Reputation: 21
I'm trying to use rfe
function from the caret
package in combination with PLS-DA model.
sessionInfo()
R version 3.1.1 (2014-07-10)
Platform: x86_64-apple-darwin10.8.0 (64-bit)
locale:
[1] en_GB.UTF-8/en_GB.UTF-8/en_GB.UTF-8/C/en_GB.UTF-8/en_GB.UTF-8
attached base packages:
[1] splines grid parallel stats graphics grDevices utils datasets methods base
other attached packages:
[1] mclust_4.4 Kendall_2.2 doBy_4.5-13 survival_2.37-7 statmod_1.4.20
[6] preprocessCore_1.26.1 sva_3.10.0 mgcv_1.8-4 nlme_3.1-119 corpcor_1.6.7
[11] car_2.0-22 reshape2_1.4.1 gplots_2.16.0 DMwR_0.4.1 mi_0.09-19
[16] arm_1.7-07 lme4_1.1-7 Matrix_1.1-5 MASS_7.3-37 randomForest_4.6-10
[21] plyr_1.8.1 pls_2.4-3 caret_6.0-41 ggplot2_1.0.0 lattice_0.20-29
[26] pcaMethods_1.54.0 Rcpp_0.11.4 Biobase_2.24.0 BiocGenerics_0.10.0
loaded via a namespace (and not attached):
[1] abind_1.4-0 bitops_1.0-6 boot_1.3-14 BradleyTerry2_1.0-5 brglm_0.5-9 caTools_1.17.1
[7] class_7.3-11 coda_0.16-1 codetools_0.2-10 colorspace_1.2-4 compiler_3.1.1 digest_0.6.8
[13] e1071_1.6-4 foreach_1.4.2 foreign_0.8-62 gdata_2.13.3 gtable_0.1.2 gtools_3.4.1
[19] iterators_1.0.7 KernSmooth_2.23-13 minqa_1.2.4 munsell_0.4.2 nloptr_1.0.4 nnet_7.3-8
[25] proto_0.3-10 quantmod_0.4-3 R2WinBUGS_2.1-19 ROCR_1.0-5 rpart_4.1-8 scales_0.2.4
[31] stringr_0.6.2 tools_3.1.1 TTR_0.22-0 xts_0.9-7 zoo_1.7-11
To practice I ran the following example using the iris data.
data(iris)
subsets <- 2:4
ctrl <- rfeControl(functions = caretFuncs, method = 'cv', number = 5, verbose=TRUE)

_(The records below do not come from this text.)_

/-! ## Cycle counts -/

/-- How many CPU cycles an instruction takes, fetch included; `taken` says whether its condition holds, and a row with
one count ignores it (spec/70_reset_and_hazards.md R540). STOP and the illegal opcodes end the step after their one
fetch cycle, and the prefix row counts the fetch of its two bytes. -/
def Instr.cycles (taken : Bool) : Instr → Nat
  | .nop => 1
  | .ldBCImm _ => 3
  | .ldAtBCA => 2
  | .incBC => 2
  | .incB => 1
  | .decB => 1
  | .ldBImm _ => 2
  | .rlca => 1
  | .ldAt16SP _ => 5
  | .addHLBC => 2
  | .ldAAtBC => 2
  | .decBC => 2
  | .incC => 1
  | .decC => 1
  | .ldCImm _ => 2
  | .rrca => 1
  | .stop => 1
  | .ldDEImm _ => 3
  | .ldAtDEA => 2
  | .incDE => 2
  | .incD => 1
  | .decD => 1
  | .ldDImm _ => 2
  | .rla => 1
  | .jr _ => 3
  | .addHLDE => 2
  | .ldAAtDE => 2
  | .decDE => 2
  | .incE => 1
  | .decE => 1
  | .ldEImm _ => 2
  | .rra => 1
  | .jrNZ _ => if taken then 3 else 2
  | .ldHLImm _ => 3
  | .ldAtHLIncA => 2
  | .incHL => 2
  | .incH => 1
  | .decH => 1
  | .ldHImm _ => 2
  | .daa => 1
  | .jrZ _ => if taken then 3 else 2
  | .addHLHL => 2
  | .ldAAtHLInc => 2
  | .decHL => 2
  | .incL => 1
  | .decL => 1
  | .ldLImm _ => 2
  | .cpl => 1
  | .jrNC _ => if taken then 3 else 2
  | .ldSPImm _ => 3
  | .ldAtHLDecA => 2
  | .incSP => 2
  | .incAtHL => 3
  | .decAtHL => 3
  | .ldAtHLImm _ => 3
  | .scf => 1
  | .jrC _ => if taken then 3 else 2
  | .addHLSP => 2
  | .ldAAtHLDec => 2
  | .decSP => 2
  | .incA => 1
  | .decA => 1
  | .ldAImm _ => 2
  | .ccf => 1
  | .ldBB => 1
  | .ldBC => 1
  | .ldBD => 1
  | .ldBE => 1
  | .ldBH => 1
  | .ldBL => 1
  | .ldBAtHL => 2
  | .ldBA => 1
  | .ldCB => 1
  | .ldCC => 1
  | .ldCD => 1
  | .ldCE => 1
  | .ldCH => 1
  | .ldCL => 1
  | .ldCAtHL => 2
  | .ldCA => 1
  | .ldDB => 1
  | .ldDC => 1
  | .ldDD => 1
  | .ldDE => 1
  | .ldDH => 1
  | .ldDL => 1
  | .ldDAtHL => 2
  | .ldDA => 1
  | .ldEB => 1
  | .ldEC => 1
  | .ldED => 1
  | .ldEE => 1
  | .ldEH => 1
  | .ldEL => 1
  | .ldEAtHL => 2
  | .ldEA => 1
  | .ldHB => 1
  | .ldHC => 1
  | .ldHD => 1
  | .ldHE => 1
  | .ldHH => 1
  | .ldHL => 1
  | .ldHAtHL => 2
  | .ldHA => 1
  | .ldLB => 1
  | .ldLC => 1
  | .ldLD => 1
  | .ldLE => 1
  | .ldLH => 1
  | .ldLL => 1
  | .ldLAtHL => 2
  | .ldLA => 1
  | .ldAtHLB => 2
  | .ldAtHLC => 2
  | .ldAtHLD => 2
  | .ldAtHLE => 2
  | .ldAtHLH => 2
  | .ldAtHLL => 2
  | .halt => 1
  | .ldAtHLA => 2
  | .ldAB => 1
  | .ldAC => 1
  | .ldAD => 1
  | .ldAE => 1
  | .ldAH => 1
  | .ldAL => 1
  | .ldAAtHL => 2
  | .ldAA => 1
  | .addAB => 1
  | .addAC => 1
  | .addAD => 1
  | .addAE => 1
  | .addAH => 1
  | .addAL => 1
  | .addAAtHL => 2
  | .addAA => 1
  | .adcAB => 1
  | .adcAC => 1
  | .adcAD => 1
  | .adcAE => 1
  | .adcAH => 1
  | .adcAL => 1
  | .adcAAtHL => 2
  | .adcAA => 1
  | .subB => 1
  | .subC => 1
  | .subD => 1
  | .subE => 1
  | .subH => 1
  | .subL => 1
  | .subAtHL => 2
  | .subA => 1
  | .sbcAB => 1
  | .sbcAC => 1
  | .sbcAD => 1
  | .sbcAE => 1
  | .sbcAH => 1
  | .sbcAL => 1
  | .sbcAAtHL => 2
  | .sbcAA => 1
  | .andB => 1
  | .andC => 1
  | .andD => 1
  | .andE => 1
  | .andH => 1
  | .andL => 1
  | .andAtHL => 2
  | .andA => 1
  | .xorB => 1
  | .xorC => 1
  | .xorD => 1
  | .xorE => 1
  | .xorH => 1
  | .xorL => 1
  | .xorAtHL => 2
  | .xorA => 1
  | .orB => 1
  | .orC => 1
  | .orD => 1
  | .orE => 1
  | .orH => 1
  | .orL => 1
  | .orAtHL => 2
  | .orA => 1
  | .cpB => 1
  | .cpC => 1
  | .cpD => 1
  | .cpE => 1
  | .cpH => 1
  | .cpL => 1
  | .cpAtHL => 2
  | .cpA => 1
  | .retNZ => if taken then 5 else 2
  | .popBC => 3
  | .jpNZ _ => if taken then 4 else 3
  | .jp _ => 4
  | .callNZ _ => if taken then 6 else 3
  | .pushBC => 4
  | .addAImm _ => 2
  | .rst00 => 4
  | .retZ => if taken then 5 else 2
  | .ret => 4
  | .jpZ _ => if taken then 4 else 3
  | .prefixCb => 2
  | .callZ _ => if taken then 6 else 3
  | .call _ => 6
  | .adcAImm _ => 2
  | .rst08 => 4
  | .retNC => if taken then 5 else 2
  | .popDE => 3
  | .jpNC _ => if taken then 4 else 3
  | .illegal _ => 1
  | .callNC _ => if taken then 6 else 3
  | .pushDE => 4
  | .subImm _ => 2
  | .rst10 => 4
  | .retC => if taken then 5 else 2
  | .reti => 4
  | .jpC _ => if taken then 4 else 3
  | .callC _ => if taken then 6 else 3
  | .sbcAImm _ => 2
  | .rst18 => 4
  | .ldhAt8A _ => 3
  | .popHL => 3
  | .ldAtCA => 2
  | .pushHL => 4
  | .andImm _ => 2
  | .rst20 => 4
  | .addSPe _ => 4
  | .jpHL => 1
  | .ldAt16A _ => 4
  | .xorImm _ => 2
  | .rst28 => 4
  | .ldhAAt8 _ => 3
  | .popAF => 3
  | .ldAAtC => 2
  | .di => 1
  | .pushAF => 4
  | .orImm _ => 2
  | .rst30 => 4
  | .ldHLSPe _ => 3
  | .ldSPHL => 2
  | .ldAAt16 _ => 4
  | .ei => 1
  | .cpImm _ => 2
  | .rst38 => 4
  | .rlcB => 2
  | .rlcC => 2
  | .rlcD => 2
  | .rlcE => 2
  | .rlcH => 2
  | .rlcL => 2
  | .rlcAtHL => 4
  | .rlcA => 2
  | .rrcB => 2
  | .rrcC => 2
  | .rrcD => 2
  | .rrcE => 2
  | .rrcH => 2
  | .rrcL => 2
  | .rrcAtHL => 4
  | .rrcA => 2
  | .rlB => 2
  | .rlC => 2
  | .rlD => 2
  | .rlE => 2
  | .rlH => 2
  | .rlL => 2
  | .rlAtHL => 4
  | .rlA => 2
  | .rrB => 2
  | .rrC => 2
  | .rrD => 2
  | .rrE => 2
  | .rrH => 2
  | .rrL => 2
  | .rrAtHL => 4
  | .rrA => 2
  | .slaB => 2
  | .slaC => 2
  | .slaD => 2
  | .slaE => 2
  | .slaH => 2
  | .slaL => 2
  | .slaAtHL => 4
  | .slaA => 2
  | .sraB => 2
  | .sraC => 2
  | .sraD => 2
  | .sraE => 2
  | .sraH => 2
  | .sraL => 2
  | .sraAtHL => 4
  | .sraA => 2
  | .swapB => 2
  | .swapC => 2
  | .swapD => 2
  | .swapE => 2
  | .swapH => 2
  | .swapL => 2
  | .swapAtHL => 4
  | .swapA => 2
  | .srlB => 2
  | .srlC => 2
  | .srlD => 2
  | .srlE => 2
  | .srlH => 2
  | .srlL => 2
  | .srlAtHL => 4
  | .srlA => 2
  | .bit0B => 2
  | .bit0C => 2
  | .bit0D => 2
  | .bit0E => 2
  | .bit0H => 2
  | .bit0L => 2
  | .bit0AtHL => 3
  | .bit0A => 2
  | .bit1B => 2
  | .bit1C => 2
  | .bit1D => 2
  | .bit1E => 2
  | .bit1H => 2
  | .bit1L => 2
  | .bit1AtHL => 3
  | .bit1A => 2
  | .bit2B => 2
  | .bit2C => 2
  | .bit2D => 2
  | .bit2E => 2
  | .bit2H => 2
  | .bit2L => 2
  | .bit2AtHL => 3
  | .bit2A => 2
  | .bit3B => 2
  | .bit3C => 2
  | .bit3D => 2
  | .bit3E => 2
  | .bit3H => 2
  | .bit3L => 2
  | .bit3AtHL => 3
  | .bit3A => 2
  | .bit4B => 2
  | .bit4C => 2
  | .bit4D => 2
  | .bit4E => 2
  | .bit4H => 2
  | .bit4L => 2
  | .bit4AtHL => 3
  | .bit4A => 2
  | .bit5B => 2
  | .bit5C => 2
  | .bit5D => 2
  | .bit5E => 2
  | .bit5H => 2
  | .bit5L => 2
  | .bit5AtHL => 3
  | .bit5A => 2
  | .bit6B => 2
  | .bit6C => 2
  | .bit6D => 2
  | .bit6E => 2
  | .bit6H => 2
  | .bit6L => 2
  | .bit6AtHL => 3
  | .bit6A => 2
  | .bit7B => 2
  | .bit7C => 2
  | .bit7D => 2
  | .bit7E => 2
  | .bit7H => 2
  | .bit7L => 2
  | .bit7AtHL => 3
  | .bit7A => 2
  | .res0B => 2
  | .res0C => 2
  | .res0D => 2
  | .res0E => 2
  | .res0H => 2
  | .res0L => 2
  | .res0AtHL => 4
  | .res0A => 2
  | .res1B => 2
  | .res1C => 2
  | .res1D => 2
  | .res1E => 2
  | .res1H => 2
  | .res1L => 2
  | .res1AtHL => 4
  | .res1A => 2
  | .res2B => 2
  | .res2C => 2
  | .res2D => 2
  | .res2E => 2
  | .res2H => 2
  | .res2L => 2
  | .res2AtHL => 4
  | .res2A => 2
  | .res3B => 2
  | .res3C => 2
  | .res3D => 2
  | .res3E => 2
  | .res3H => 2
  | .res3L => 2
  | .res3AtHL => 4
  | .res3A => 2
  | .res4B => 2
  | .res4C => 2
  | .res4D => 2
  | .res4E => 2
  | .res4H => 2
  | .res4L => 2
  | .res4AtHL => 4
  | .res4A => 2
  | .res5B => 2
  | .res5C => 2
  | .res5D => 2
  | .res5E => 2
  | .res5H => 2
  | .res5L => 2
  | .res5AtHL => 4
  | .res5A => 2
  | .res6B => 2
  | .res6C => 2
  | .res6D => 2
  | .res6E => 2
  | .res6H => 2
  | .res6L => 2
  | .res6AtHL => 4
  | .res6A => 2
  | .res7B => 2
  | .res7C => 2
  | .res7D => 2
  | .res7E => 2
  | .res7H => 2
  | .res7L => 2
  | .res7AtHL => 4
  | .res7A => 2
  | .set0B => 2
  | .set0C => 2
  | .set0D => 2
  | .set0E => 2
  | .set0H => 2
  | .set0L => 2
  | .set0AtHL => 4
  | .set0A => 2
  | .set1B => 2
  | .set1C => 2
  | .set1D => 2
  | .set1E => 2
  | .set1H => 2
  | .set1L => 2
  | .set1AtHL => 4
  | .set1A => 2
  | .set2B => 2
  | .set2C => 2
  | .set2D => 2
  | .set2E => 2
  | .set2H => 2
  | .set2L => 2
  | .set2AtHL => 4
  | .set2A => 2
  | .set3B => 2
  | .set3C => 2
  | .set3D => 2
  | .set3E => 2
  | .set3H => 2
  | .set3L => 2
  | .set3AtHL => 4
  | .set3A => 2
  | .set4B => 2
  | .set4C => 2
  | .set4D => 2
  | .set4E => 2
  | .set4H => 2
  | .set4L => 2
  | .set4AtHL => 4
  | .set4A => 2
  | .set5B => 2
  | .set5C => 2
  | .set5D => 2
  | .set5E => 2
  | .set5H => 2
  | .set5L => 2
  | .set5AtHL => 4
  | .set5A => 2
  | .set6B => 2
  | .set6C => 2
  | .set6D => 2
  | .set6E => 2
  | .set6H => 2
  | .set6L => 2
  | .set6AtHL => 4
  | .set6A => 2
  | .set7B => 2
  | .set7C => 2
  | .set7D => 2
  | .set7E => 2
  | .set7H => 2
  | .set7L => 2
  | .set7AtHL => 4
  | .set7A => 2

trctrl <- trainControl(method='cv', number=5)
mod <- rfe(Species ~., data = iris, sizes = subsets, rfeControl = ctrl, trControl = trctrl, method = 'pls')
All works well.
mod
Recursive feature selection
Outer resampling method: Cross-Validated (5 fold)
Resampling performance over subset size:
Variables Accuracy Kappa AccuracySD KappaSD Selected
2 0.6533 0.48 0.02981 0.04472
3 0.8067 0.71 0.06412 0.09618 *
4 0.7867 0.68 0.07674 0.11511
The top 3 variables (out of 3):
Sepal.Width, Petal.Length, Sepal.Length
However, if I try to replicate this on data I have generated I get the following error. I can't work out why! If you have any ideas I'd be really interested in hearing them.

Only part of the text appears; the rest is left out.